Nah, itu di saham. Kalau di properti bagaimana? Sejatinya, properti seperti
tanah, rumah, ruko, dan apartemen juga merupakan instrumen hedging, sama seperti
emas, karena sifatnya yang tahan inflasi. Tapi jika anda membeli properti untuk
tujuan hedging, maka keuntungannya pun akan kecil. Karena itulaaaaah.. orang-orang
kemudian berusaha mengembangkan cara-cara yang aneh-aneh yang pada intinya agar
seorang ‘investor’ bisa memiliki banyak properti dalam waktu singkat, beli
properti tanpa modal, beli properti untuk dijual pada harga lebih tinggi lagi,
dan seterusnya. Dan coba tebak?
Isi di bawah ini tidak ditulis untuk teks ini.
-- ==== Sys2Proof/Machine/Fence.lean ====
section
/-! DEFINITION. What a fence does to its unit and what its end brings back (R95, R140, R152, R173, R225, R332, R382, R383). -/

namespace Sys2Proof.Machine

open Sys2Proof

/-! ### A fenced pair (R382) -/

/-- Fail a request that waits on a fenced pair: at its requester, or back over the flow it came in on.
Log entry 75 (DEDUCED). -/
def failWaiting (src : Nat) (q : MemReq) (s : State) : State :=
  if q.node ≠ s.ident.node then failHome src q s
  else
    match outst s q.buf q.slot with
    | none => s
    | some o =>
      if o.gen ≠ q.gen then s
      else
        releaseSlot q.buf q.slot (failNow o.req 2 .targetFenced s)

/-- What becomes of a message on a fenced pair: REQ and MGT requests fail, others are discarded. Log entry 75 (DEDUCED). -/
def failMsg (src : Nat) (m : MrMsg) (s : State) : State :=
  match m.pay with
  | .req q => failWaiting src q s
  | .mgtRead n k _ tag | .mgtWrite n k _ tag _ => releaseMgt n (siteDeliver n (some k) (csRspSlot tag 0xFFFFFFFF#32) s)
  | _ => s

/-- The credit notes of the first n slots of a class. -/
def keepNotes (cls : Nat) : Nat → List CreditNote → List CreditNote
  | _, [] => []
  | n, x :: t => if x.cls = cls ∧ 0 < n then x :: keepNotes cls (n - x.slots) t else keepNotes cls n t

/-- Take everything off a pair that waits or is in flight; messages in the receive buffer stay, and hold their credits.
Log entry 75 (DEDUCED). -/
def pairFlush (src dst : Nat) (s : State) : State :=
  let k := pairKey src dst
  let lams := lambdasOf src dst ++ (if (spareOf s src).dest = some dst then [95] else [])
  let flying := (lams.map (fun l => (((lamOf s src l).unacked.map (·.msgs)).flatten).map (·.2))).flatten
  let again := (tget [] s.mrc.resend k).map (·.2)
  let queued := ((List.range 7).map (fun c => tget [] s.mrc.queues (pcKey src dst c))).flatten
  let left (c : Nat) : Nat := ((tget [] s.mrc.rx (pcKey src dst c)).map (·.slots)).sum + tget 0 s.mrc.freed (pcKey src dst c)
  let notes := tget [] s.mrc.jobs k
  let s := modMrc (fun m => { m with
    resend := tset [] m.resend k []
    queues := ((List.range 7).foldl (fun t c => tset [] t (pcKey src dst c) []) m.queues).map (fun p =>
      if p.1 / 8 / 36 = src then (p.1, p.2.map (fun x => { x with mc := x.mc.filter (· ≠ dst) })) else p)
    lambdas := lams.foldl (fun t l => tupd {} t (src * 96 + l) (fun x => { out := x.out, uncorr := x.uncorr })) m.lambdas
    used := (List.range 7).foldl (fun t c => tset 0 t (pcKey src dst c) (left c)) m.used
    jobs := tset [] m.jobs k (((List.range 7).map (fun c => keepNotes c (left c) notes)).flatten) }) s
  (flying ++ again ++ queued).foldl (fun s m => failMsg src m s) s

/-- Every pair of a station, in both directions. -/
def stationFlush (st : Nat) (s : State) : State :=
  ((stations s.part.variant).filter (· ≠ st)).foldl (fun s x => pairFlush x st (pairFlush st x s)) s

/-! ### The effect of a fence -/

/-- FENCE_NOTICE leaves in the sideband's last window, ahead of every other message (R272, R273). -/
def fenceNotice (n cause : Nat) (s : State) : State :=
  let m : SbMsg := { kind := .fenceNotice, vals := [cause] }
  let s := emit (.sideband n .fenceNotice [cause]) s
  if (siteOf s n).sb.start.isSome then (sbWords m).foldl (fun s w => emit (.sbWord n w) s) s else s

/-- A site: FENCE_NOTICE, power-down, its collective members late (R223, R241, R249, R273). A fence for a reason that is not the
site's own shows cause 0 (R251). -/
def siteOff (n : Nat) (s : State) : State :=
  if !sitePresent s.part n then s
  else
    let s := modSite n (fun x => if x.causeNew then { x with causeNew := false } else { x with cause := 0, causeModule := 0, causeGroup := 0 }) s
    mstSiteFenced n (sitePowerDown n 5 (fenceNotice n (siteOf s n).cause s))

/-- The station that an answer goes to (R128, R301). -/
def answerTo (s : State) (q : MemReq) : Nat :=
  if q.node == s.ident.node then bufStation q.buf else (flowXs s q.node q.req.job cRSP).getD (bufStation q.buf)

/-- The accesses at a fenced memory station's ordering point end as failures (R140): answered from there, or, where no pair is
left to carry the answer, at their requesters. -/
def failQueue (m : Nat) (s : State) : State :=
  let qs := (msSt s m).queue
  qs.foldl (fun s q => if pairFenced s (msOf m) (answerTo s q) then failWaiting (msOf m) q s else failHome (msOf m) q s)
    (modMs m (fun x => { x with queue := [] }) s)

/-- A memory station: POISON_HOME in its home entries, and every replica dropped (R152, R160). -/
def memOff (m : Nat) (s : State) : State :=
  failQueue m (dropAllReplicas (modMs m (fun x => { x with st := 3, poisonHome := true }) s))

/-- A pod link: down, its flows moved (R297). -/
def linkOff (l : Nat) (s : State) : State := modPodLink l (fun x => { x with st := 5 }) (linkDrop l s)

/-- A grip: what it has not started goes to other grips (R161). Log entry 35 (DEDUCED). -/
def gripOff (g : Nat) (s : State) : State :=
  s.grp.descs.foldl (fun s d =>
    if d.grip = g ∧ d.st = .pending then
      let h := chooseGrip s d.d (wsOf (g / 4))
      modGrp (fun x => { x with descs := x.descs.map (fun e => if e == d then { e with grip := h } else e) }) s
    else s) s

/-- A crew core: its scratchpad is lost; with no core left the base enters safe state. -/
def coreOff (c : Nat) (s : State) : State :=
  let s := modMpd (fun m => { m with scratch := cellsClear m.scratch (c * 2 ^ 19) ((c + 1) * 2 ^ 19), scratchBad := tclear m.scratchBad (c * 2 ^ 16) ((c + 1) * 2 ^ 16) }) s
  if (List.range 32).any (crewUp s) then s else enterSafe s

/-- An element that the collector takes out of service without its focus unit having done so. Log entry 76 (DEDUCED). -/
def elemOff (e : Nat) (s : State) : State :=
  if (elemKind s.part.variant e).isNone || (elemOf s e).st = 3 then s
  else elemEffect e (modElem e (fun x => { x with st := 3, cause := 1, search := none }) s)

/-- The parts of a fenced station (R382). -/
def stationOff (st : Nat) (s : State) : State :=
  let s := stationFlush st s
  match kindOf st with
  | (.ss, n) => siteOff n s
  | (.ms, m) => memOff m s
  | (.xs, x) => (List.range 6).foldl (fun s j => linkOff (6 * x + j) s) s
  | (.ws, w) => mstFence w s

/-- The effect of a fence on its unit (R382). Sluice ports and planes act as dark from the next frame boundary. -/
def fenceEffect (u : UnitId) (s : State) : State :=
  let i := u.index
  if u.type = 2 then siteOff (i % 16) s
  else if u.type = 3 then (if (lamOf s (i % 64) (i / 64)).out then s else lambdaOut (i % 64) (i / 64) s)
  else if u.type = 4 then pairFlush (i % 64) (i / 64) s
  else if u.type = 7 then stationOff (i % 64) s
  else if u.type = 8 then memOff (i % 16) s
  else if u.type = 9 then laneDrop (i % 64) (i / 64) 1 s
  else if u.type = 10 then linkOff (i % 64) s
  else if u.type = 11 then mstFence (i % 4) s
  else if u.type = 12 then gripOff (i % 16) s
  else if u.type = 13 then stopWatches (i % 32) s
  else if u.type = 14 then (if (feedOf s (i % 16)).low then s else feedGone (i % 16) s)
  else if u.type = 15 ∧ i % 4 = 0 then elemOff (i / 4) s
  else if u.type = 15 ∧ i % 4 = 2 then coreOff (i / 4) s
  else s

/-! ### The end of a fence -/

/-- A memory station is retrained and rewritten: zero data with POISON set on every line (R140). -/
def memBack (m : Nat) (s : State) : State :=
  let lines := (s.mem.flips.filter (fun p => homeOf s (p.1 * 64) == m)).map (·.1)
  modMs m (fun x => { x with st := 1, poisonHome := false, allPoison := true, repairs := 0 })
    (modMem (fun x => { x with
      cells := x.cells.filter (fun c => decide (millBase ≤ c.1) || homeOf s c.1 != m)
      flips := lines.foldl (fun t k => tset false t k false) x.flips
      symErrs := x.symErrs.filter (fun c => homeOf s (c.1 * 64) != m) }) s)

/-- A bank is cleared as a start clears it, and its watches resume (R175, R189). -/
def bankBack (b : Nat) (s : State) : State :=
  let lo := b * 0x400000
  resumeWatches b (modMem (fun m => { m with
    cells := cellsClear m.cells (millBase + lo) (millBase + lo + 0x400000)
    badWords := tclear m.badWords (lo / 8) (lo / 8 + 0x80000) }) s)

/-- Units inside one that returns end their fences with it (R295, R383, R389). Log entry 73 (DEDUCED). -/
def liftInside (p : UnitId → Bool) (s : State) : State :=
  ((s.flt.map.filterMap (·.2)).filter (fun e => p e.unit)).foldl (fun s e => liftFence e.unit s) s

/-- The units that a feed's role serves in a field (R332). -/
def roleUnits (s : State) (field role : Nat) : List UnitId :=
  let sts := (stations s.part.variant).filter (fun st => fieldOf st == field)
  if role = 0 then (sts.map (fun st => ((List.range 6).map (fun p => [uPort st p 0, uPort st p 1])).flatten)).flatten
  else if role = 1 then (sts.map (fun st => (List.range 96).filterMap (fun l =>
    if l = 95 ∨ (lambdaDest st l).isSome then some (uLambda st l) else none))).flatten
  else if role = 2 then ([2 * field, 2 * field + 1].map (fun x => (List.range 6).map (fun j => uLink (6 * x + j)))).flatten
  else []

/-- The units of a role are retried at once (R332). Log entry 74 (DEDUCED). -/
def retryRole (field role : Nat) (s : State) : State :=
  (roleUnits s field role).foldl (fun s u => modEntry u (fun e => { e with atOnce := true }) s) s

/-- A unit comes back (R383). -/
def unitBack (u : UnitId) (s : State) : State :=
  let i := u.index
  if u.type = 2 then liftInside (fun v => decide (v.type < 2) && v.index % 16 == i % 16) s
  else if u.type = 3 then
    let s := lambdaBack (i % 64) (i / 64) s
    (match lambdaDest (i % 64) (i / 64) with
     | some d => liftFence (uPair (i % 64) d) s
     | none => s)
  else if u.type = 4 then modMrc (fun m => { m with down := m.down.filter (· ≠ pairKey (i % 64) (i / 64)) }) s
  else if u.type = 7 then
    (match kindOf (i % 64) with
     | (.ss, n) => if (siteOf s n).st = 5 ∧ fenced s (uSite n) = false then modSite n (fun x => { x with st := 1 }) s else s
     | (.ms, m) => if fenced s (uMem m) then s else memBack m s
     | (.xs, x) => (List.range 6).foldl (fun s j =>
         if fenced s (uLink (6 * x + j)) || (podLink s (6 * x + j)).st != 5 then s else modPodLink (6 * x + j) (fun y => { y with st := 0 }) s) s
     | (.ws, w) => if fenced s (uMill w) then s else mstReturn w s)
  else if u.type = 8 then memBack (i % 16) s
  else if u.type = 9 then laneRejoin (i % 64) (i / 64) s
  else if u.type = 10 then liftInside (fun v => v.type == 9 && v.index % 64 == i % 64) s
  else if u.type = 11 then mstReturn (i % 4) s
  else if u.type = 13 then bankBack (i % 32) s
  else if u.type = 14 then
    let t := feedReturn (i % 16) s
    retryRole (i % 16 / 4) (feedOf t (i % 16)).role t
  else if u.type = 15 ∧ i % 4 = 0 then elemBack (i / 4) s
  else if u.type = 15 ∧ i % 4 = 1 then modThm (fun x => { x with devSince := tset none x.devSince (i / 4) none }) s
  else s

/-- The end of a fence: the unit back, UNIT_RESTORED, the capability block and the division of power (R356, R383, R459). -/
def restore (u : UnitId) (s : State) : State := divideFence (capUpdate (liftFence u (unitBack u s)))

end Sys2Proof.Machine
end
Semua metode tersebut melibatkan unsur utang! Entah
melalui bank atau lainnya. Okay, ketika harga-harga properti masih melambung
tinggi seperti sekarang maka tentu saja tidak ada yang protes, karena semua
untung, semua senang, semua menang!
Tapi jika nanti ada masanya harga properti terjerembab seperti emas
barusan, kira-kira bagaimana tuh? Ya sekali lagi, yang kelimpungan adalah
mereka yang menggunakan ‘cara-cara cepat’ dalam bermain properti ini. Sementara
para investor tradisional, yang menjadikan properti-properti miliknya sebagai
hedging, mereka akan santai-santai saja. Dalam hal investor itu adalah
perusahaan pengembang properti, maka yang akan kalang kabut adalah pengembang
yang terbiasa menggoreng (baca: menaik-naikkan secara sepihak) harga
produk-produk propertinya. Sementara pengembang yang konservatif akan baik-baik
saja. Tapi sayangnya, belakangan ini kebanyakan pengembang justru suka cara
menggoreng seperti itu.
Lalu di saham sendiri, bagaimana? Kalau nanti IHSG jatoh, maka investor jangka
panjang sekalipun akan ikut mewek dong? Ah, nggak juga.. Coba anda tanya Lo
Kheng Hong, apa yang akan ia lakukan jika nanti IHSG jatuh? Jawabannya adalah
justru dia akan belanja lagi!
Anyway, kalau menurut penulis sendiri, ini semua memang berakar dari psikologis si investor sebagai manusia,
dimana psikologis ini menentukan apakah dia akan menjadi investor sungguhan,
trader, atau justru seorang anti-investor
alias spekulator. Maksud penulis begini. Kalau anda sejak awal sudah bisa mengendalikan
sifat serakah anda, maka kreatifitas anda
akan menuntun anda untuk memperoleh peningkatan nilai aset dengan cara-cara
yang benar dan tidak membabi buta, dan aset anda tersebut kemudian akan
meningkat secara wajar seiring
dengan berjalannya waktu.
Tapi jika anda termasuk orang yang menyukai ‘cara cepat’, then well,
kreatifitas anda akan menuntun anda ke tepi atap gedung yang tinggi, untuk
kemudian melompat terjun kebawah. And believe me, it really happened to certain
people.
Komentar
Mas anonim diatas:
coba ketik di google deh
"site:teguhhidayat.com menilai saham"
tanpa tanda kutip.
disitu pasti nemu beberapa topik yang mgkn match.
beberapa diantaranya:
http://www.teguhhidayat.com/2010/05/price-earning-ratio-dan-price-to-book.html
http://www.teguhhidayat.com/2011/11/price-earning-to-growth-ratio.html
http://www.teguhhidayat.com/2010/11/mengenal-fundamental-perbankan.html
http://www.teguhhidayat.com/2010/06/market-education.html
http://www.teguhhidayat.com/2013/02/cara-menganalisis-manajemen-perusahaan.html
Seperti yang penulis utarakan di atas, emas merupakan alat diversifikasi dari investasi , alias pengaman bagi portofolio investor, karena memang emas sebagai logam mulia tidak hanya dipandang sebagai "goods" atau barang komoditas biasa melainkan juga punya nilai jual lebih sebagai mata uang, atau bisa dikatakan sebagai "alter ego" dari USD mewakili kedigdayaan mata uang.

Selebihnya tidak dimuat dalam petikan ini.